(Items from a dataset)
──────────

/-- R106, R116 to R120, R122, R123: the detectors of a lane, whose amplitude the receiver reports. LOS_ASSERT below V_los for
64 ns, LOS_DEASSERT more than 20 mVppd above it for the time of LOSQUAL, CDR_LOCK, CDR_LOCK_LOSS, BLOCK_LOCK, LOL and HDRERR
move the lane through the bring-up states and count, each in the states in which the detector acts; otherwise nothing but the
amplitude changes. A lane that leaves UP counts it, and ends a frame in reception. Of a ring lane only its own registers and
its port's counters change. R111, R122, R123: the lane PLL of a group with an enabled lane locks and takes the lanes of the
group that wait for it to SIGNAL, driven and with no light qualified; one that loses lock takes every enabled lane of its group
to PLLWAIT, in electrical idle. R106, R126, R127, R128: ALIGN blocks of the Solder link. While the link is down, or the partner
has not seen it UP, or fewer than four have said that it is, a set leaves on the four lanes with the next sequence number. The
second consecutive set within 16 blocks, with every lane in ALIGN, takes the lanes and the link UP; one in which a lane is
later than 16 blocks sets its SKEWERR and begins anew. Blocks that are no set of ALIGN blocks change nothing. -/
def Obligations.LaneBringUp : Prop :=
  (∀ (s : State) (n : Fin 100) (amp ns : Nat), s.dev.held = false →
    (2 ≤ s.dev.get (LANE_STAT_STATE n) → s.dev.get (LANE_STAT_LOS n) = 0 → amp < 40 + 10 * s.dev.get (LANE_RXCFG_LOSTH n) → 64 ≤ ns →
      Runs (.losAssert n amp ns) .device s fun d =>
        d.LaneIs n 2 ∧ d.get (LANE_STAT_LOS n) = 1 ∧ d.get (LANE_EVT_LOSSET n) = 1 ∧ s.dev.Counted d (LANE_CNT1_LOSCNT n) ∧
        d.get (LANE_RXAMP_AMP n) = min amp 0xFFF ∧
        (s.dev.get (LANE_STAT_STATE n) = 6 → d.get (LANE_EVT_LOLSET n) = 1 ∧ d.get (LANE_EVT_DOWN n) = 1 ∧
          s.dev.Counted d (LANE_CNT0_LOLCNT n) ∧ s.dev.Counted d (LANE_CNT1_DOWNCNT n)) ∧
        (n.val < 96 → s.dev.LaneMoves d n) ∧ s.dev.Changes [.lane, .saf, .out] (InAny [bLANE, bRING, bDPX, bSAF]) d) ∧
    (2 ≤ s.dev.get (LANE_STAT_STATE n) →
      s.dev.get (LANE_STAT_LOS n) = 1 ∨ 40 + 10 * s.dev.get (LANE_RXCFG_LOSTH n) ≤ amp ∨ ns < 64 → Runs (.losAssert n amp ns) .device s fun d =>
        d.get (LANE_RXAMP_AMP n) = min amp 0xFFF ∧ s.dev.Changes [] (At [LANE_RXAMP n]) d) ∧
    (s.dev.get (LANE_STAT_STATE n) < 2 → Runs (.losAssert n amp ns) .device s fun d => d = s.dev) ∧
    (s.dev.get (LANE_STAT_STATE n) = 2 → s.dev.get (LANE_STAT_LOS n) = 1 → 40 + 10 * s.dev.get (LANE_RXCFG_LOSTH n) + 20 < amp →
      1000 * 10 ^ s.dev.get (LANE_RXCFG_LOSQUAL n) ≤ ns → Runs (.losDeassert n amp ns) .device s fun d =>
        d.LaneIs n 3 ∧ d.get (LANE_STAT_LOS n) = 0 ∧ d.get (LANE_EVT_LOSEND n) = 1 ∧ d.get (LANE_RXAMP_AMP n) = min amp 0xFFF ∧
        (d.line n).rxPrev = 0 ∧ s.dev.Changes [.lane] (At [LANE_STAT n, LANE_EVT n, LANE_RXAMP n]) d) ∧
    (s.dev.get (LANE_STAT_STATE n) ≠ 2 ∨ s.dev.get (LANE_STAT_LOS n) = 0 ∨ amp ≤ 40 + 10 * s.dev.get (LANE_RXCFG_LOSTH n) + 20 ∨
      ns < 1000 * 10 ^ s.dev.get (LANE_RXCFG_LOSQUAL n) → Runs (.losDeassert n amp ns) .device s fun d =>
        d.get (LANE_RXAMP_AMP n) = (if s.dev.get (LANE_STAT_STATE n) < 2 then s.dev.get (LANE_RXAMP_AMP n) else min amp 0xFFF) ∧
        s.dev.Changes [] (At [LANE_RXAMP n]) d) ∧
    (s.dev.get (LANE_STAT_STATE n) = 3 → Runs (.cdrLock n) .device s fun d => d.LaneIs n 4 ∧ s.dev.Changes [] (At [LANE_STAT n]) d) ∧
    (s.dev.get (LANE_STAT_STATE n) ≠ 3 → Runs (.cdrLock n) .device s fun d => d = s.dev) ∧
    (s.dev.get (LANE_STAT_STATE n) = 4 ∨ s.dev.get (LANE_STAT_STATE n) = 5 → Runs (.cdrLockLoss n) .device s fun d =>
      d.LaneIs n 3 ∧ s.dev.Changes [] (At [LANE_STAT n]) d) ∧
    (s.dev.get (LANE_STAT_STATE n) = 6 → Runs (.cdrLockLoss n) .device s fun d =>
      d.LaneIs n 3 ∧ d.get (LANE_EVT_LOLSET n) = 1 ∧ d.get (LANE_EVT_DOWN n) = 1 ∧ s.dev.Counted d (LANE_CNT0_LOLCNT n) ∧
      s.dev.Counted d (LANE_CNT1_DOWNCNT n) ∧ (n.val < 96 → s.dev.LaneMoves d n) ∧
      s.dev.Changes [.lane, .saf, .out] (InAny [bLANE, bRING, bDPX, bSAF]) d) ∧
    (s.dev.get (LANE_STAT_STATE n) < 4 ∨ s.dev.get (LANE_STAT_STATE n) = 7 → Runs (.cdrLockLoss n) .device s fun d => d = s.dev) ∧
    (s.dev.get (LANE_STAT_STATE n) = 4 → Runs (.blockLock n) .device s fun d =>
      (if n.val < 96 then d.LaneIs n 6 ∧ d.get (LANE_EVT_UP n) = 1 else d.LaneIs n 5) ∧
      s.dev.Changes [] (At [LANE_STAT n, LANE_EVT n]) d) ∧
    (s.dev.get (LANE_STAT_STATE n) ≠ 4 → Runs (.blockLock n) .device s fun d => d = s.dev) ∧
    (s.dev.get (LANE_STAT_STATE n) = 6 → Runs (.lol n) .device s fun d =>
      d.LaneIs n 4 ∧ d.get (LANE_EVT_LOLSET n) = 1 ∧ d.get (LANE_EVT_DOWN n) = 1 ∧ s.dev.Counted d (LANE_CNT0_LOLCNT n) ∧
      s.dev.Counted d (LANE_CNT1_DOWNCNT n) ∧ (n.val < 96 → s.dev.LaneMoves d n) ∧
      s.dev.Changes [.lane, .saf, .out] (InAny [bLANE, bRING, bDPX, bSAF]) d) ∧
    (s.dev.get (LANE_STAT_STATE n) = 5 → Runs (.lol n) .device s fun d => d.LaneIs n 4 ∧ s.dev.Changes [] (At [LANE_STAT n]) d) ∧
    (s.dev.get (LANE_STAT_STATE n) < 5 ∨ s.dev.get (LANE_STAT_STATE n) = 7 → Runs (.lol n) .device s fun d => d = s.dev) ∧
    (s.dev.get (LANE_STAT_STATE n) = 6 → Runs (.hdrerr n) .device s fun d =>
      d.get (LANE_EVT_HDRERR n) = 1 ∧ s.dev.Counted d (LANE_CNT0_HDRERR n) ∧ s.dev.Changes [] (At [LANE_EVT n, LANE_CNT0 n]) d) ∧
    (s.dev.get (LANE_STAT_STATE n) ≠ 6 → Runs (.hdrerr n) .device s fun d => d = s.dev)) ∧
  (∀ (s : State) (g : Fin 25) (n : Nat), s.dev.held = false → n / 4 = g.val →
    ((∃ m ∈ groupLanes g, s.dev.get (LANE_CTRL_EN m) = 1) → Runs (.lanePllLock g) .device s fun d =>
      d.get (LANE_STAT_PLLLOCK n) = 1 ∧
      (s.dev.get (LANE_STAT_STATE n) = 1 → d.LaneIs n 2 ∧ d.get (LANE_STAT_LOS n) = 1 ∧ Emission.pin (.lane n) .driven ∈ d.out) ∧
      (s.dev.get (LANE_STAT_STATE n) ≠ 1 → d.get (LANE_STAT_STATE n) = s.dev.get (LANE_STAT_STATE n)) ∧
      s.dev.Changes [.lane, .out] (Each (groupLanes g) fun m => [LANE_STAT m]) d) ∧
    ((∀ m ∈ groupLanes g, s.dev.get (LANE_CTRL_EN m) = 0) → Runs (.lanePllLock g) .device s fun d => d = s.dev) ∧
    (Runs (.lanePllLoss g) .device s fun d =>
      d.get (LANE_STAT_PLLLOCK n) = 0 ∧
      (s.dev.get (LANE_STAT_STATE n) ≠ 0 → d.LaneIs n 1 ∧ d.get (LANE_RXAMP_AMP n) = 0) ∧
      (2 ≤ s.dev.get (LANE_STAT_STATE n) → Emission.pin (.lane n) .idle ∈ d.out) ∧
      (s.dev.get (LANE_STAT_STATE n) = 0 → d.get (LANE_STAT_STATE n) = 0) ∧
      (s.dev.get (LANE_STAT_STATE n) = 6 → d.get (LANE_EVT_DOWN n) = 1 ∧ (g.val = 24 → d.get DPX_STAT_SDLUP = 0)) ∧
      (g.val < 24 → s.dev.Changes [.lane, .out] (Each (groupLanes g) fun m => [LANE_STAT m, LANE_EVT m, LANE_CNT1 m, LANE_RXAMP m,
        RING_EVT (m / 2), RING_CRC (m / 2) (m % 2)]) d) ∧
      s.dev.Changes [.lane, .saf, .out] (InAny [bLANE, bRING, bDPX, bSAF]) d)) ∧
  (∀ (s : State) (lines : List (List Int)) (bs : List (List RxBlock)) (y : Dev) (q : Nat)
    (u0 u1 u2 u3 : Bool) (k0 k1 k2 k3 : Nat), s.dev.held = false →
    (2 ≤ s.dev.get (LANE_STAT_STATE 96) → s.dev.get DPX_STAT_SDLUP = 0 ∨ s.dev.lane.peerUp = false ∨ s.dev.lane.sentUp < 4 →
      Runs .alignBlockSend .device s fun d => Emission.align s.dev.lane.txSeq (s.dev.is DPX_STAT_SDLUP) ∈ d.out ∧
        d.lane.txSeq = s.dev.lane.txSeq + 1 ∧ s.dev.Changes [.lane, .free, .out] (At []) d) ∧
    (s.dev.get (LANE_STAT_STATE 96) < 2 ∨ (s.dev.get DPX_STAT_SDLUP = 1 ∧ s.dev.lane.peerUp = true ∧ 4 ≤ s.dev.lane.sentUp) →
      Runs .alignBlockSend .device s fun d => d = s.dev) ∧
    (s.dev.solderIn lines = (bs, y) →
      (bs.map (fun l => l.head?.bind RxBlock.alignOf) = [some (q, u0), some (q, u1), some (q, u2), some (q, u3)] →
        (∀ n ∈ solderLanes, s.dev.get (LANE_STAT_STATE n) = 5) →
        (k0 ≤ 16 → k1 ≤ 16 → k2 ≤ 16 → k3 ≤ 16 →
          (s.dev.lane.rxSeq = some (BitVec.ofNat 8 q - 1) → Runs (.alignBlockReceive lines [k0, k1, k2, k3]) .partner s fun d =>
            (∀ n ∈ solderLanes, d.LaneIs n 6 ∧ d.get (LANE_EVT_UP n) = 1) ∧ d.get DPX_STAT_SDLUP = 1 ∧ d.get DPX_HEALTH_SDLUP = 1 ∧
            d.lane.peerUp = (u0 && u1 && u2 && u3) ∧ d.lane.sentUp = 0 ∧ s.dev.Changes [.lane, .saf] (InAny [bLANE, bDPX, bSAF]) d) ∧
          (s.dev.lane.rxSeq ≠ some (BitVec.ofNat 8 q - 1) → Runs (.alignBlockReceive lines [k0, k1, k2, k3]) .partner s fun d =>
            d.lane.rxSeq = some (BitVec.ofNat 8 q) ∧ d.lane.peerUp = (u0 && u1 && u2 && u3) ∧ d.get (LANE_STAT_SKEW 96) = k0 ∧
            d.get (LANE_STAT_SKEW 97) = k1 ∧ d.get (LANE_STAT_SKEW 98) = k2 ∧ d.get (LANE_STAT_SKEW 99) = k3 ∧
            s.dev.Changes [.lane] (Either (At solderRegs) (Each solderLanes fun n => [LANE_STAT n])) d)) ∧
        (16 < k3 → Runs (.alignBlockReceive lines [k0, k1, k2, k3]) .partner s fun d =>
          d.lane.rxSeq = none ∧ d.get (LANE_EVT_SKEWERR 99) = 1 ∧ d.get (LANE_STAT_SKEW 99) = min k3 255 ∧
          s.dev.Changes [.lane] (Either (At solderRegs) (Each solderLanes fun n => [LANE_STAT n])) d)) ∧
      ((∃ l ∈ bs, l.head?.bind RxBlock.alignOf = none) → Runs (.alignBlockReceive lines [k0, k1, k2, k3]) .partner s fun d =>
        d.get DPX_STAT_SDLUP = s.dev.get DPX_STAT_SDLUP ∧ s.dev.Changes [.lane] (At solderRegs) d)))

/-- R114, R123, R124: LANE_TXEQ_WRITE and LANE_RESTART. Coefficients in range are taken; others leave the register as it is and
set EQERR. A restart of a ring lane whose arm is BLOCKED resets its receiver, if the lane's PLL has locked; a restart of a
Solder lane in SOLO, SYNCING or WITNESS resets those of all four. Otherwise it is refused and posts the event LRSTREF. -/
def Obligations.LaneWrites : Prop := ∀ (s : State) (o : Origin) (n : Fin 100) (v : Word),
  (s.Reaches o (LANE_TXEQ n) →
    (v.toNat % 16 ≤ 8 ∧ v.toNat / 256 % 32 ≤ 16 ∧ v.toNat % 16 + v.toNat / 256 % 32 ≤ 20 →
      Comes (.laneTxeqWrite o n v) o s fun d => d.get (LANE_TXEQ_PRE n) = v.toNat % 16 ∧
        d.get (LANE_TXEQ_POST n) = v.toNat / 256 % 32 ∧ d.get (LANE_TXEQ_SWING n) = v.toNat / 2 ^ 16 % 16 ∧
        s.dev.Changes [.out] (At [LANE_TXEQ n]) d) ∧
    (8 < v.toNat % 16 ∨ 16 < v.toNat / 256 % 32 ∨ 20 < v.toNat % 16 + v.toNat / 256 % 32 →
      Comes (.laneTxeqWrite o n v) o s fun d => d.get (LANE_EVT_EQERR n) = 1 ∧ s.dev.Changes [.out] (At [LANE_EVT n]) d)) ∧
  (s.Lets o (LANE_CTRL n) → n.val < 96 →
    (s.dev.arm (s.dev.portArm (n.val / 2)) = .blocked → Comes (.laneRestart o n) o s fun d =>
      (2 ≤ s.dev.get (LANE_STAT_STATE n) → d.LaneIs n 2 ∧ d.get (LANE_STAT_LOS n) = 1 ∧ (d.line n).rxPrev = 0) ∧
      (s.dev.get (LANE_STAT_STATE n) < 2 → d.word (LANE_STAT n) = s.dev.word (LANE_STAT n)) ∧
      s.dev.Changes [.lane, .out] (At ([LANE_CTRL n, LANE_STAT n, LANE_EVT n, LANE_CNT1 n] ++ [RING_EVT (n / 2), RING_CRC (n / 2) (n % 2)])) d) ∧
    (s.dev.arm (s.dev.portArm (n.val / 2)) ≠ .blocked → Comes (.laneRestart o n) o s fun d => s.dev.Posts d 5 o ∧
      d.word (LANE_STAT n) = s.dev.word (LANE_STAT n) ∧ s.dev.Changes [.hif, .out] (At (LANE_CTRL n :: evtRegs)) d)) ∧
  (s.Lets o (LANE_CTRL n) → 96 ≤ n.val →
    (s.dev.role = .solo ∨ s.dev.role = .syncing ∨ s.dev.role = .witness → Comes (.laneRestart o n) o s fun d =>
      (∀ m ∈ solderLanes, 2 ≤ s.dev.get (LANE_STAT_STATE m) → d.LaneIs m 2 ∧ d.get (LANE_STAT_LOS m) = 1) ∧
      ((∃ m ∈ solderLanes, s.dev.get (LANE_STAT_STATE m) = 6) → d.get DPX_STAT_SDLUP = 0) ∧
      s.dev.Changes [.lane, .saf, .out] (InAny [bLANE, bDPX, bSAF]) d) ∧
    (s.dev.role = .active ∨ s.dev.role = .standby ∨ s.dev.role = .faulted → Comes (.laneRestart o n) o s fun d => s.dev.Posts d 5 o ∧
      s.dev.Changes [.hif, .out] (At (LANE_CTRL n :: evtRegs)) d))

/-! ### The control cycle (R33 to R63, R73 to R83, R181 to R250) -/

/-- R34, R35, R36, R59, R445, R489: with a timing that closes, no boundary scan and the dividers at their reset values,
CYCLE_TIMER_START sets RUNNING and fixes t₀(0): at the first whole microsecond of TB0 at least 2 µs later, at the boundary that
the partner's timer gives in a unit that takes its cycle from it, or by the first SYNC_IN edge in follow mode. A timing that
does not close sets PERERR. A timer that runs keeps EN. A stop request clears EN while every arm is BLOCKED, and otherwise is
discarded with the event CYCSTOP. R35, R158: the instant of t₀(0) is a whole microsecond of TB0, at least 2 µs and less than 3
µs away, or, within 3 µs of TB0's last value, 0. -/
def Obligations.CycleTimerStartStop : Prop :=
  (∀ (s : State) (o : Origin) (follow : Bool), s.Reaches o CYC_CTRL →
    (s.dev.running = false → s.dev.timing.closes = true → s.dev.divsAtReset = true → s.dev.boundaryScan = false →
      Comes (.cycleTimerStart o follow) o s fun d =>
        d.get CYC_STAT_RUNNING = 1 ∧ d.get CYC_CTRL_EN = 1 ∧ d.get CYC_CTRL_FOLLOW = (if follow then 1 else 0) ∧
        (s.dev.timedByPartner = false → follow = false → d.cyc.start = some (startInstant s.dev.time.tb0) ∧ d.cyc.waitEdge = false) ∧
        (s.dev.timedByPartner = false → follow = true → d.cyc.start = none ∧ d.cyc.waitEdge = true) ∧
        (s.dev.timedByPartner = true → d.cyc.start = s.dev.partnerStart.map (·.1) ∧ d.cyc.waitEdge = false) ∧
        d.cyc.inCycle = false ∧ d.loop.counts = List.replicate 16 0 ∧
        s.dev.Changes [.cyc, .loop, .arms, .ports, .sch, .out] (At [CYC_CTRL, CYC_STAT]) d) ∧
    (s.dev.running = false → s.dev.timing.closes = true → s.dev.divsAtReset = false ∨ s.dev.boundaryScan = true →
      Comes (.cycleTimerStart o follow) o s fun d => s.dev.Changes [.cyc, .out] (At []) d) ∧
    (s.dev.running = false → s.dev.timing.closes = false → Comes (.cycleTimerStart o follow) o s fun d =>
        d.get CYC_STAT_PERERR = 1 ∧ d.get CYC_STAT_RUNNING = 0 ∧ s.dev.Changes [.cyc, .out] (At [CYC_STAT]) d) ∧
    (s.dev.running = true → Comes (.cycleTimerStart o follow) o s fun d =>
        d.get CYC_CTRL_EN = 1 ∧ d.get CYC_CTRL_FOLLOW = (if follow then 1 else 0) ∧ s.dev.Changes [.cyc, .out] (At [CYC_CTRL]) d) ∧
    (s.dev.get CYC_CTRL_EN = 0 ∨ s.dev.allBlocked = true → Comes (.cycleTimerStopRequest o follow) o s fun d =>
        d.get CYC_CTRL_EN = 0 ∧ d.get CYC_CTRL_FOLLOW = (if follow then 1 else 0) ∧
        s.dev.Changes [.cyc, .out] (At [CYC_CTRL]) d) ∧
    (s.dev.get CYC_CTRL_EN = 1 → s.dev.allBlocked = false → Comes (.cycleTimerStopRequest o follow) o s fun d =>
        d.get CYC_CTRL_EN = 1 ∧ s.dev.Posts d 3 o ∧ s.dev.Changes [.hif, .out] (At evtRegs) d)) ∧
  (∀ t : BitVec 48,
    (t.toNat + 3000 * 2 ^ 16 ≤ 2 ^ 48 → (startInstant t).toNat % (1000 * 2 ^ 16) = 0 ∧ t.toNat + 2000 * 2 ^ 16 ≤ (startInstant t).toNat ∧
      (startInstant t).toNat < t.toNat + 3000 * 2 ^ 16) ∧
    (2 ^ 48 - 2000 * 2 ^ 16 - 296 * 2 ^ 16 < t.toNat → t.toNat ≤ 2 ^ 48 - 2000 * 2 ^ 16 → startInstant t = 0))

──────────

# [Requirement]
Return each line of the data that contains the string "closes".

# [Solution to this problem]
/-- R34, R35, R36, R59, R445, R489: with a timing that closes, no boundary scan and the dividers at their reset values,
    (s.dev.running = false → s.dev.timing.closes = true → s.dev.divsAtReset = true → s.dev.boundaryScan = false →
    (s.dev.running = false → s.dev.timing.closes = true → s.dev.divsAtReset = false ∨ s.dev.boundaryScan = true →
    (s.dev.running = false → s.dev.timing.closes = false → Comes (.cycleTimerStart o follow) o s fun d =>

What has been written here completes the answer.